▸ **What is needed**: After repeating the line containing "s.clock := rfl", stop; until then, repeat each line of the listing below exactly, starting with the first.

▸ **Given records**:
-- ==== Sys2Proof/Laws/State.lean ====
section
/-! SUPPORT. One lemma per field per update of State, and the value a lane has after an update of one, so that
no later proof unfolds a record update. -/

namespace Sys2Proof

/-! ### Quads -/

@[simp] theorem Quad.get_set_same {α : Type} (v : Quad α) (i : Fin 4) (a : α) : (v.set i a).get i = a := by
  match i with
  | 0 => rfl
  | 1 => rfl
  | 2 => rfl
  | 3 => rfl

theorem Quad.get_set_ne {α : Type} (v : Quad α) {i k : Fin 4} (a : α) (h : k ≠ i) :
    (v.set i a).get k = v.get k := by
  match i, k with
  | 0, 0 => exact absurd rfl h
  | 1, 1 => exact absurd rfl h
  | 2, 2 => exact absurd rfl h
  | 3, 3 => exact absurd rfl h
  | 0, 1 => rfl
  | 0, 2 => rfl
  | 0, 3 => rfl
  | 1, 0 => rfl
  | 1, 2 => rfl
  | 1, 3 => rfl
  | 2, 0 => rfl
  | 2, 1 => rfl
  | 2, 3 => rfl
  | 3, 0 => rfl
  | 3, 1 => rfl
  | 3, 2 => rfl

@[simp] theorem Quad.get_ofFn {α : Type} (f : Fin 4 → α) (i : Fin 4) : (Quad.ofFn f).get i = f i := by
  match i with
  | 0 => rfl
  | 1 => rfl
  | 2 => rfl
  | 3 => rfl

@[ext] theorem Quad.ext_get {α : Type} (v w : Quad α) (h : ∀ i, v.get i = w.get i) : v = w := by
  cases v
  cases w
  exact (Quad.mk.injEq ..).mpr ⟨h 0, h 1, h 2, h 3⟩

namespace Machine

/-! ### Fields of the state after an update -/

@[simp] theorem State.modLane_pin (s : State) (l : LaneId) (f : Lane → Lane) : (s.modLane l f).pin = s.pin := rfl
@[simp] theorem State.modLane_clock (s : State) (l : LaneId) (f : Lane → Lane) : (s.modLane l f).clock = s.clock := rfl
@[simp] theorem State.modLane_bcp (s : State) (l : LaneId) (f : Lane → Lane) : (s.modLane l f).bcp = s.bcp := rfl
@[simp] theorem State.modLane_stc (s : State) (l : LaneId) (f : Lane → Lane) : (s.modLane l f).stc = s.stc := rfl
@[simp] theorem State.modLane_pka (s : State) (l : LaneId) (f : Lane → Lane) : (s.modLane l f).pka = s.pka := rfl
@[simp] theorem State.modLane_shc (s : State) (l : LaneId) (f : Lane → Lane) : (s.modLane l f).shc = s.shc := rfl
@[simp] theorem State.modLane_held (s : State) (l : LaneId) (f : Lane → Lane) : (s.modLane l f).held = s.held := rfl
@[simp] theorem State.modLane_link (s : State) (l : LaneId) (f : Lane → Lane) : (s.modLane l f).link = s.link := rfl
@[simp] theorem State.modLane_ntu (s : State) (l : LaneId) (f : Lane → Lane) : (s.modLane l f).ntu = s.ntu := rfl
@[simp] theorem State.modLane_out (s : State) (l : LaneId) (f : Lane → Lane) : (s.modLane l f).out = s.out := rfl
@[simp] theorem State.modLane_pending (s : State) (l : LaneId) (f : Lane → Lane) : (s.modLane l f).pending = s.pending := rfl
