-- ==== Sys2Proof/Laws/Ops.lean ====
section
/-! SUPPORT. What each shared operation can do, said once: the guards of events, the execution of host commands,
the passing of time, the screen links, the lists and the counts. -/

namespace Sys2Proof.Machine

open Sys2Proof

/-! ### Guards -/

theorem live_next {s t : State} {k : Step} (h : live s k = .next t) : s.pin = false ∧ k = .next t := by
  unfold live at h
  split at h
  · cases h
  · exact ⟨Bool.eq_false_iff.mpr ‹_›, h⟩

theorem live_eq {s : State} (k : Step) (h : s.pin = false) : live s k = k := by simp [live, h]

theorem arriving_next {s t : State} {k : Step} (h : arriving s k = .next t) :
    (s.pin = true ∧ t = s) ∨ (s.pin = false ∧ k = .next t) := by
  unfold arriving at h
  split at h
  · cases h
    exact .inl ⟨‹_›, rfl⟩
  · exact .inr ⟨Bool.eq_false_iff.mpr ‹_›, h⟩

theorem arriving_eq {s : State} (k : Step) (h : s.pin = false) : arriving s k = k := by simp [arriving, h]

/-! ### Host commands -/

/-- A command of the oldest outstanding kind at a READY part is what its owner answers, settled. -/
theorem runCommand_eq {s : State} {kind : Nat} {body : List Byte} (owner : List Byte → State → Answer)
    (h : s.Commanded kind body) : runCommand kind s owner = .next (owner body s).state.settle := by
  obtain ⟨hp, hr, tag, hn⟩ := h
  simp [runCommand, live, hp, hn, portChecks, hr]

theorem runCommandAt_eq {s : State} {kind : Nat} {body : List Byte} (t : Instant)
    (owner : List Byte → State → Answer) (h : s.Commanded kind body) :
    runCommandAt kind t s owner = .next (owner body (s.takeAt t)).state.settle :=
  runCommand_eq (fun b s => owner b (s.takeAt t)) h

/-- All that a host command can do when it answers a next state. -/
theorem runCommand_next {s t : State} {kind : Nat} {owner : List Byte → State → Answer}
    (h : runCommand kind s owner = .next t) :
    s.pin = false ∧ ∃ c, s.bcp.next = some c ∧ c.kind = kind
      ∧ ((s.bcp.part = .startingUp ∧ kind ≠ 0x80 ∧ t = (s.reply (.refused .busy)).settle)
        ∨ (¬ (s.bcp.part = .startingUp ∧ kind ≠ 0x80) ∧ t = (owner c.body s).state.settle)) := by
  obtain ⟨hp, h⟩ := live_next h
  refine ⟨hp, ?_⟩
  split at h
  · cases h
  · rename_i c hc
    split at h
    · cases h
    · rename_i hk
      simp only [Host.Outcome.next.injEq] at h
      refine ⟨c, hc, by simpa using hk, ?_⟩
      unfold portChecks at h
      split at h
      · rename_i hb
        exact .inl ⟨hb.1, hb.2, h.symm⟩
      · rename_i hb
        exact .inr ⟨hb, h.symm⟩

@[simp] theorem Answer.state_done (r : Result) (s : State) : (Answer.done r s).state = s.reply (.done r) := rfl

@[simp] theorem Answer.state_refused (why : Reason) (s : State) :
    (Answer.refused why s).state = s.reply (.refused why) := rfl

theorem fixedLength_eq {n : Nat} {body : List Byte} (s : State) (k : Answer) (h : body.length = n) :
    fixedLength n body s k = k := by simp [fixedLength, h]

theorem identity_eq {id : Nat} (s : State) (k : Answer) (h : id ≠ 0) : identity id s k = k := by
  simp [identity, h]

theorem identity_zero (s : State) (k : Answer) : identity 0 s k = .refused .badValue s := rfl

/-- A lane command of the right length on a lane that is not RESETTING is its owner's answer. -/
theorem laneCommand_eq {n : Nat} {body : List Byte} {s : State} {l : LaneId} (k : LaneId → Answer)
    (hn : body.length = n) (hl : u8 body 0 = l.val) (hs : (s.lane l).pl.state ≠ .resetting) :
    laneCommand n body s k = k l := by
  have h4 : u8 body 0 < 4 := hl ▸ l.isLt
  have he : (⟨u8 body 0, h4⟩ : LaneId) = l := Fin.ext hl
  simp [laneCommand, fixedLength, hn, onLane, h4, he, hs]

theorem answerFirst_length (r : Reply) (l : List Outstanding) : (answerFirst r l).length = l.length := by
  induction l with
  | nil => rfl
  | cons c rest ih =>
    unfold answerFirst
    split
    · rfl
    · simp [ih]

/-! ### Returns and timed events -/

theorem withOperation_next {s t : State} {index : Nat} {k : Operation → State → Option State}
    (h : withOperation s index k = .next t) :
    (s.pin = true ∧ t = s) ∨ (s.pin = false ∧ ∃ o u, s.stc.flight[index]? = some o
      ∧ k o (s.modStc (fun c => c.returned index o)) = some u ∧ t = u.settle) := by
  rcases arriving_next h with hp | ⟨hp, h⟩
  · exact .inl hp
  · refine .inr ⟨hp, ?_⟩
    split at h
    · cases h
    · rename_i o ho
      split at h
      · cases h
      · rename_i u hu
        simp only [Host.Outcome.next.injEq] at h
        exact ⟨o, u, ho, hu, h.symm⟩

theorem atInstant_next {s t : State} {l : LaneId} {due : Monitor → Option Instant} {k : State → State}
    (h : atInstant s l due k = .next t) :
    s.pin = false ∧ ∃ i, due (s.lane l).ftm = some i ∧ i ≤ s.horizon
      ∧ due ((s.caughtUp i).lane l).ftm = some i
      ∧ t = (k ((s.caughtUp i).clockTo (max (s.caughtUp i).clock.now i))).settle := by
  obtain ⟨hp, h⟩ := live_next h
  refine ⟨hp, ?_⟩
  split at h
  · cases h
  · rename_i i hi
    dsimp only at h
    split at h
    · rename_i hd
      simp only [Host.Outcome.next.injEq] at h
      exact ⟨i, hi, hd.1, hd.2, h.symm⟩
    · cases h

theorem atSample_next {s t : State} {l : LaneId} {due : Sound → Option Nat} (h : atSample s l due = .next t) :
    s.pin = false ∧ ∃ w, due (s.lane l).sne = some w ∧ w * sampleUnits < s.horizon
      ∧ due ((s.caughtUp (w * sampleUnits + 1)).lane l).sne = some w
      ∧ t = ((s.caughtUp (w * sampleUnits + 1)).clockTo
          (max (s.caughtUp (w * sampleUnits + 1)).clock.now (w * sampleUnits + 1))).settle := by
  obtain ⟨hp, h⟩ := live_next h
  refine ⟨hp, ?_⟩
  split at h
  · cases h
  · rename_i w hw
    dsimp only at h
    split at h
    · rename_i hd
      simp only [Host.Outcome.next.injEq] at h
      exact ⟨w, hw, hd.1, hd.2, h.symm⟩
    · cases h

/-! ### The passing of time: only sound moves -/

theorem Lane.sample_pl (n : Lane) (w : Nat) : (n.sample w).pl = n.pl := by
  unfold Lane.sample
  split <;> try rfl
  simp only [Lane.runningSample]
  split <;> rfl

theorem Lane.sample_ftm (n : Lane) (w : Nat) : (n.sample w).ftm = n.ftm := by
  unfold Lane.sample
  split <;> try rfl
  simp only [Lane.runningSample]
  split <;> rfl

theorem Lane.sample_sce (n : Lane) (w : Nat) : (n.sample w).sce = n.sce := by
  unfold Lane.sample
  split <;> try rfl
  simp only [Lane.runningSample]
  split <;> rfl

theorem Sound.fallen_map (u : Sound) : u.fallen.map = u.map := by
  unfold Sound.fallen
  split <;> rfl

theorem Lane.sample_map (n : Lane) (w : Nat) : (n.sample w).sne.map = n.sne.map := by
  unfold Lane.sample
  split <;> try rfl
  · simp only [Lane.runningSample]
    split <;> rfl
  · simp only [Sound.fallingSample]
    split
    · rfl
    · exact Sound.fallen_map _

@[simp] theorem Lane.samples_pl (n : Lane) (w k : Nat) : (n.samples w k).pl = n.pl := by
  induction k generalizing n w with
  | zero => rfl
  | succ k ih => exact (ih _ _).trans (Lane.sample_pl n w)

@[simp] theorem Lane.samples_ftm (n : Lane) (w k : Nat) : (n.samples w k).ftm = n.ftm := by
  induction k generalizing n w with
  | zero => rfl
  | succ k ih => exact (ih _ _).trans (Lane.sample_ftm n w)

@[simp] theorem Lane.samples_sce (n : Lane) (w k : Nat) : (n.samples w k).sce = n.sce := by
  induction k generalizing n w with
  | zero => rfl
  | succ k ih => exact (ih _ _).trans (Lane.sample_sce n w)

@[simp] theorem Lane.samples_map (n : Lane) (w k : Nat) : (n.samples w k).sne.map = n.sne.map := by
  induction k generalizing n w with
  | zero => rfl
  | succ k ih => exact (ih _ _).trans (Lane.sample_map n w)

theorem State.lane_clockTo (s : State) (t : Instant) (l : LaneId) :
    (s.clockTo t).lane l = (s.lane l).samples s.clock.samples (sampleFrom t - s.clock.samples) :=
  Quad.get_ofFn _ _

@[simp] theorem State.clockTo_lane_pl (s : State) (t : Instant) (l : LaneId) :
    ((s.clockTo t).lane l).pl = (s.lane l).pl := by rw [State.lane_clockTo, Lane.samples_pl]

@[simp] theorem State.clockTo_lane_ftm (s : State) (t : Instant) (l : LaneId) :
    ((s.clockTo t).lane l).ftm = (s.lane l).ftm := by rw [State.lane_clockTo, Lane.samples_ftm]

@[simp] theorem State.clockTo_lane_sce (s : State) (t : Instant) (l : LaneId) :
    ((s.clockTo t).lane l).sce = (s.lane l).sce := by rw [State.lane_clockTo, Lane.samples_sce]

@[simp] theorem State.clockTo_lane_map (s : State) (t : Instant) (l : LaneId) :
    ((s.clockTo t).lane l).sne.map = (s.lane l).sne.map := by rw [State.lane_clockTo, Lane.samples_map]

▸ **Answer for the task**:
-- ==== Sys2Proof/Laws/State.lean ====
section
/-! SUPPORT. One lemma per field per update of State, and the value a lane has after an update of one, so that
no later proof unfolds a record update. -/

namespace Sys2Proof

/-! ### Quads -/

@[simp] theorem Quad.get_set_same {α : Type} (v : Quad α) (i : Fin 4) (a : α) : (v.set i a).get i = a := by
  match i with
  | 0 => rfl
  | 1 => rfl
  | 2 => rfl
  | 3 => rfl

theorem Quad.get_set_ne {α : Type} (v : Quad α) {i k : Fin 4} (a : α) (h : k ≠ i) :
    (v.set i a).get k = v.get k := by
  match i, k with
  | 0, 0 => exact absurd rfl h
  | 1, 1 => exact absurd rfl h
  | 2, 2 => exact absurd rfl h
  | 3, 3 => exact absurd rfl h
  | 0, 1 => rfl
  | 0, 2 => rfl
  | 0, 3 => rfl
  | 1, 0 => rfl
  | 1, 2 => rfl
  | 1, 3 => rfl
  | 2, 0 => rfl
  | 2, 1 => rfl
  | 2, 3 => rfl
  | 3, 0 => rfl
  | 3, 1 => rfl
  | 3, 2 => rfl

@[simp] theorem Quad.get_ofFn {α : Type} (f : Fin 4 → α) (i : Fin 4) : (Quad.ofFn f).get i = f i := by
  match i with
  | 0 => rfl
  | 1 => rfl
  | 2 => rfl
  | 3 => rfl

@[ext] theorem Quad.ext_get {α : Type} (v w : Quad α) (h : ∀ i, v.get i = w.get i) : v = w := by
  cases v
  cases w
  exact (Quad.mk.injEq ..).mpr ⟨h 0, h 1, h 2, h 3⟩

namespace Machine

/-! ### Fields of the state after an update -/

@[simp] theorem State.modLane_pin (s : State) (l : LaneId) (f : Lane → Lane) : (s.modLane l f).pin = s.pin := rfl
@[simp] theorem State.modLane_clock (s : State) (l : LaneId) (f : Lane → Lane) : (s.modLane l f).clock = s.clock := rfl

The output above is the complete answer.